The Covid-19 challenges in India’s Maoist affected Chhattisgarh region

By Murali Krishnan - RFI
India © RFI/Murali Krishnan
NOV 11, 2021 LISTEN
© RFI/Murali Krishnan

Covid-19 vaccination drives in the tribal heartland of central Chhattisgarh, which was initially handicapped by the Maoist insurgency and the remoteness of the region, has gradually picked up pace through a mix of initiatives.

Despite the inhospitable terrain and with the indigenous tribals already in the crosshairs of the Maoist conflict, it would be incredulous to think that medical services are trickling down in some of the remote villages of this forested state.

Much of the state's problems can be attributed to its formidable terrain, wracked by backwardness and misery where development or providing services has been absent in many years. The forest area alone covers over 40 % of the total geographical area of Chhattisgarh.

Along with a substandard medical ecosystem, lack of testing facilities in villages, and rampant misinformation, the issue of shortage of medical staff is a major hurdle in the state's battle against the pandemic.

But campaigns in the last year are slowly helping.
Fallen off the map
Access to many villages in the rebel-affected Sukma district itself is an arduous journey as it is located in the dense Dandakaranya forests and is still a no-go area for many despite the presence of a security camp.
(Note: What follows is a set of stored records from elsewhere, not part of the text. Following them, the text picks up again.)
-- ==== Sys2Proof/Machine/Strongroom.lean ====
section
/-! DEFINITION. The Strongroom's mailbox commands, tokens, tamper and entropy (R573, R582 to R583, R586, R588 to R598). -/

namespace Sys2Proof.Machine

/-! ### The buffer (R595, R598) -/

/-- The buffer lies in the interleaved HBM view and holds `need` bytes. -/
def bufOk (s : Str) (need : Nat) : Bool :=
  decide (need ≤ s.bufLen.toNat) && decide (s.bufLen.toNat ≤ 0x2000000) && decide (s.buf.toNat % 4096 = 0) &&
    decide (s.buf.toNat + s.bufLen.toNat ≤ hbmTop)

/-- The end of a command that met a poisoned word (R345, R346): the word is recorded; R598 has no result for it (log entry 82). -/
def endPoisoned (w : Nat) (d : Dev) : Dev :=
  let (v, c) := drawFree (recordUe w d.chip)
  endMailbox v 0 { d with chip := c }

/-- A command that reads the first `n` bytes of the buffer. -/
def withInput (n : Nat) (f : List Byte → Dev → Dev) (d : Dev) : Dev :=
  let a := d.str.buf.toNat
  let d := d.mapChip (meet a n)
  match firstPoison d.chip a n with
  | some w => endPoisoned w d
  | none => f (readBytes d.chip a n) d

/-- Writes a response to the buffer and completes with result 0; a last word that it covers in part must not be poisoned. -/
def respondBuf (b : List Byte) (d : Dev) : Dev :=
  let a := d.str.buf.toNat
  let d := d.mapChip fun c => (partWords a b.length).foldl (fun c w => meet w 16 c) c
  match (partWords a b.length).find? (poisonedAt d.chip) with
  | some w => endPoisoned w d
  | none =>
    let words := (wordsIn a b.length).filter fun w => a ≤ w && w + 16 ≤ a + b.length
    endMailbox 0 b.length (d.mapChip fun c => words.foldl (fun c w => setPoison w false c) (writeBytes a b c))

/-- A mailbox command: it runs when its opcode has been started; halted, it ends with result 8. -/
def mailbox (op : Nat) (f : Dev → Dev) (d : Dev) : Dev :=
  if d.mgt.powered && d.str.go && decide (d.str.running.toNat = op) then
    if d.str.halted then endMailbox 8 0 d else f d
  else d

/-- A command whose buffer holds at least `need` bytes; lines of them that the host may hold are snooped, and the command goes
on when the host has given them up (R493). -/
def withBuf (need : Nat) (f : Dev → Dev) (d : Dev) : Dev :=
  if !bufOk d.str need then endMailbox 9 0 d else
  let lines := trackedIn d.chip d.str.buf.toNat need
  if lines = [] then f d else d.mapChip (sendSnoops lines)

/-! ### Measurements, certificates and reports -/

def getMeasurements : Dev → Dev := mailbox 1 (withBuf 192 fun d => respondBuf (measurementBytes d.str) d)

def getCerts : Dev → Dev := mailbox 2 <| withBuf 1 <| withInput 1 fun b d =>
  let which := b.headD 0
  if 1 < which.toNat then endMailbox 2 0 d
  else
    let chain := certChain d.chip (which = 1)
    withBuf chain.length (respondBuf chain) d

/-- The 256 bytes of an attestation report (R586). -/
def report (nonce : List Byte) (d : Dev) : List Byte :=
  let flags := b2n d.str.debug + 2 * b2n d.chip.til.almanac.owner.isSome + 4 * b2n (decide (d.chip.dbk.mode = 2))
  toBytes 1 0x20 ++ toBytes 1 flags ++ toBytes 6 0 ++ toBytes 8 d.mgt.serial.toNat ++ nonce ++ measurementBytes d.str ++
    toBytes 4 d.str.bootVersion.toNat ++ toBytes 4 d.str.cfgVersion.toNat ++ toBytes 1 (fuseFloor d.chip 0) ++
    toBytes 1 (fuseFloor d.chip 1) ++ toBytes 6 0

/-- A signature is 17,088 bytes wide. -/
def signature (debug : Bool) (m : List Byte) : List Byte := (Config.slhSign debug m ++ List.replicate 17088 0).take 17088

def attest : Dev → Dev := mailbox 3 <| withBuf 17344 <| withInput 32 fun nonce d =>
  let r := report nonce d
  respondBuf (r ++ signature d.str.debug r) d

/-! ### Images and anti-rollback -/

/-- IMAGE_UPDATE (R596). -/
def imageUpdate : Dev → Dev := mailbox 4 <| withBuf 8112 <| withInput 256 fun head d =>
  let h := imageHdr head
  let n := 256 + h.bodyBytes + 7856
  let slot := if h.kind = 0 then (if d.str.bootB then 0 else 1) else if d.str.cfgSlot1 then 0 else 1
  let place := imagePlace h.kind slot
  if 1 < h.kind then endMailbox 3 0 d
  else if place.2 < n then endMailbox 9 0 d else
  (withBuf n <| withInput n fun image d =>
  let body := (image.drop 256).take h.bodyBytes
  let r := verifyImage d h.kind h body (image.drop (256 + h.bodyBytes))
  if r ≠ 0 then endMailbox r 0 d
  else
    let d := d.mapChip fun c => flashWrite place.1 image (flashErase place.1 place.2 c)
    endMailbox (if verifyFlash d h.kind slot = 0 then 0 else 6) 0 d) d

/-- Blows one floor's bits until `n` of them are blown: the lowest that are not blown yet. -/
def raiseFloor (lo w n : Nat) (fuses : BitVec 64) : BitVec 64 :=
  (List.range w).foldl (fun f i => if popCount w (bitsOf f.toNat lo w) < n then putBit f (lo + i) true else f) fuses

/-- The floors reach the running images' svn, and the primary key is revoked where the boot image says so. -/
def blowFuses (s : Str) (a : Almanac) : Almanac :=
  { a with
    thermo := raiseFloor 48 16 s.cfgSvn (raiseFloor 0 48 s.bootSvn a.thermo)
    revoked := a.revoked || s.bootSlot1Revoke }

/-- Queues a MIN_VERSION record of a kind. -/
def minRecord (kind : Nat) (d : Dev) : Bool × Dev :=
  let v := if kind = 0 then d.str.bootVersion else d.str.cfgVersion
  let (ok, c) := queueRec d.mgt 0 6 (toBytes 1 kind ++ toBytes 3 0 ++ toBytes 4 v.toNat) d.chip
  (ok, { d with chip := c })

/-- Records that the engine has still to write. -/
def recordsLeft (c : Chip) : Nat := c.dbk.queue.length + (match c.dbk.consol with | some x => x.left.length | none => 0)

/-- ROLLBACK_COMMIT (R583): while its records are not written the command goes on. -/
def rollbackCommit : Dev → Dev := mailbox 5 fun d =>
  if !d.mgt.ready then endMailbox 8 0 d else
  let (ok, d) := if d.str.committing then (true, d) else
    let (a, d) := minRecord 0 d
    let (b, d) := minRecord 1 d
    (a && b, { d with str := { d.str with committing := true } })
  let done (r : Nat) (d : Dev) : Dev := endMailbox r 0 { d with str := { d.str with committing := false } }
  if !ok then done 6 d else
  let d := recordWrites (recordsLeft d.chip) d
  if d.chip.dbk.queue.any fun r => r.type = 6 then d
  else if minVersion d.chip 0 = d.str.bootVersion.toNat ∧ minVersion d.chip 1 = d.str.cfgVersion.toNat then
    done 0 { d with
      str := { d.str with minBoot := d.str.bootVersion.toNat, minCfg := d.str.cfgVersion.toNat }
      chip := { d.chip with til := { d.chip.til with almanac := blowFuses d.str d.chip.til.almanac } } }
  else done 6 d

/-- OWNER_SET (R597). -/
def ownerSet : Dev → Dev := mailbox 9 <| withBuf 32 fun d =>
  let a := d.chip.til.almanac
  if a.owner.isSome then endMailbox 8 0 d
  else d |> withInput 32 fun key d =>
    endMailbox 0 0 (d.mapChip fun c => { c with til := { c.til with almanac := { a with owner := some key } } })

/-! ### Random bytes and tokens -/

/-- DEBUG_NONCE (R589). -/
def debugNonce : Dev → Dev := mailbox 6 <| withBuf 32 fun d =>
  if !d.str.drbgOk then endMailbox 7 0 d else
  let (b, d) := drbg 32 d
  respondBuf b { d with str := { d.str with nonce := some b } }

/-- RANDOM. -/
def random : Dev → Dev := mailbox 10 <| withBuf 4 <| withInput 4 fun b d =>
  let n := ofBytes b
  if n = 0 ∨ 4096 < n then endMailbox 2 0 d else
  withBuf n (fun d =>
    if !d.str.drbgOk then endMailbox 7 0 d
    else
      let (b, d) := drbg n d
      respondBuf b d) d

/-- Result of a token's checks (R588, R589), 0 where it is accepted. -/
def tokenResult (d : Dev) (t sig : List Byte) : Nat :=
  let part (o n : Nat) : List Byte := (t.drop o).take n
  let zero (b : List Byte) : Bool := b.all (· == 0)
  if !Config.slhVerify (Config.fusedKey 2) t sig then 3
  else if ofBytes (part 8 8) ≠ d.mgt.serial.toNat ∨ d.str.nonce ≠ some (part 16 32) then 5
  else if part 0 1 ≠ [0x20] ∨ 8 ≤ ofBytes (part 1 1) ∨ !zero (part 2 6) ∨ !zero (part 48 16) then 2
  else 0

/-- A command with a token: `f` gets the token where it is accepted; the nonce is consumed in either case. -/
def withToken (f : List Byte → Dev → Dev) : Dev → Dev := withBuf 7920 <| withInput 7920 fun b d =>
  let r := tokenResult d (b.take 64) (b.drop 64)
  let d := { d with str := { d.str with nonce := none } }
  if r = 0 then f (b.take 64) d else endMailbox r 0 d

/-- The steps of R590. -/
def unlock (t : List Byte) (d : Dev) : Dev :=
  let scope := (t.getD 1 0).toNat % 4
  if scope = 0 then d else
  let ms := ((d.str.measurements ++ List.replicate 6 (List.replicate 32 0)).take 6).set 4 (sha256 t)
  { d with
    str := { d.str with debug := true, measurements := ms, scopes := d.str.scopes ||| .ofNat 2 scope }
    chip := faultRec d.mgt 0 4 1 0 (clearSessions d.chip) }

/-- DEBUG_UNLOCK. -/
def debugUnlock : Dev → Dev := mailbox 7 (withToken fun t d => endMailbox 0 0 (unlock t d))

/-- Erases both rings and formats the Daybook; the fault record is the first after the format (R591). -/
def eraseAndFormat (d : Dev) : Dev :=
  let d := d.mapChip fun c =>
    let c := flashErase 0x3C00000 0x4000000 c
    let c := (List.range 512).foldl (fun c s => countErase true s (countErase false s c)) c
    let old := c.dbk.queue
    let c := faultRec d.mgt 0 4 2 0 (format d.mgt { c with dbk := { c.dbk with queue := [], mode := 0 } })
    { c with dbk := { c.dbk with queue := c.dbk.queue ++ old } }
  { d with str := { d.str with minBoot := 0, minCfg := 0 } }

/-- DAYBOOK_FORMAT. -/
def daybookFormat : Dev → Dev := mailbox 8 <| withToken fun t d =>
  if (t.getD 1 0).toNat.testBit 2 then endMailbox 0 0 (eraseAndFormat d) else endMailbox 8 0 d

/-! ### Tamper and entropy -/

/-- TAMPER (R593): the fault record is signed while the key is there; then every key is cleared and the Strongroom halts. -/
def tamper (sensor : Nat) (d : Dev) : Dev :=
  if !d.mgt.powered || d.str.halted then d else
  let d := d.mapChip (faultRec d.mgt 0 4 4 sensor)
  let d := recordWrites (recordsLeft d.chip) d
  let d := (raiseD .str 3 { d with str := { d.str with keysHeld := false, drbgOk := false, nonce := none, halted := true } }).mapChip clearSessions
  if d.str.go then endMailbox 8 0 d else d

/-- ENTROPY_HEALTH_FAILURE (R573). -/
def entropyFailure (d : Dev) : Dev := if d.mgt.powered then { d with str := { d.str with drbgOk := false } } else d

/-! ### The commands -/

def execGetMeasurements (s : State) : Host.Outcome State Fault Refusal := onDev getMeasurements s
def execGetCerts (s : State) : Host.Outcome State Fault Refusal := onDev getCerts s
def execAttest (s : State) : Host.Outcome State Fault Refusal := onDev attest s
def execImageUpdate (s : State) : Host.Outcome State Fault Refusal := onDev imageUpdate s
def execRollbackCommit (s : State) : Host.Outcome State Fault Refusal := onDev rollbackCommit s
def execDebugNonce (s : State) : Host.Outcome State Fault Refusal := onDev debugNonce s
def execDebugUnlock (s : State) : Host.Outcome State Fault Refusal := onDev debugUnlock s
def execDaybookFormat (s : State) : Host.Outcome State Fault Refusal := onDev daybookFormat s
def execOwnerSet (s : State) : Host.Outcome State Fault Refusal := onDev ownerSet s
def execRandom (s : State) : Host.Outcome State Fault Refusal := onDev random s
def execTamper (sensor : Nat) (s : State) : Host.Outcome State Fault Refusal := onDev (tamper sensor) s
def execEntropyHealthFailure (s : State) : Host.Outcome State Fault Refusal := onDev entropyFailure s

end Sys2Proof.Machine
end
“Due to misconceptions and also that tribal communities were unapproachable, it has taken time to win trust and confidence,” Raja Parayan, a local health volunteer told RFI.

Many volunteers, mostly locals, are now part of COVID-19 tracing teams whose task is to track down positive cases near check posts at the border, identify from where patients are coming and with whom they have come in contact recently.

“Many thought the disease was a conspiracy and it took a lot to convince them that it could kill people,” said another volunteer.

While vaccine hesitancy and inaccessibility have challenged the Covid campaign, there has also been the push by a collective of NGOs, local networks and 'mitanins' (health volunteers) to persuade a wary and hard-to-reach population.

“I was scared of what this injection will do but these health volunteers convinced me about the effects of Covid,” Praila Sahu, a villager told RFI.

“Changing mindsets and behaviour patterns has been tough among the indigenous population and it is a real challenge,” Vishal Vaswani, a UNICEF official told RFI.

Chhattisgarh's official COVID-19 infection count is over 1 million, while the death toll stands at more than 13,500. The overall pace of vaccination has been slow due to difficulties reaching all parts of the conflict-prone state.

Some officials have pointed out that 14 out of the state's 27 districts are affected by civil strife, hindering the vaccination campaign.

There is still a long way to traverse but a confident beginning has been embarked on in some the country's inhospitable areas.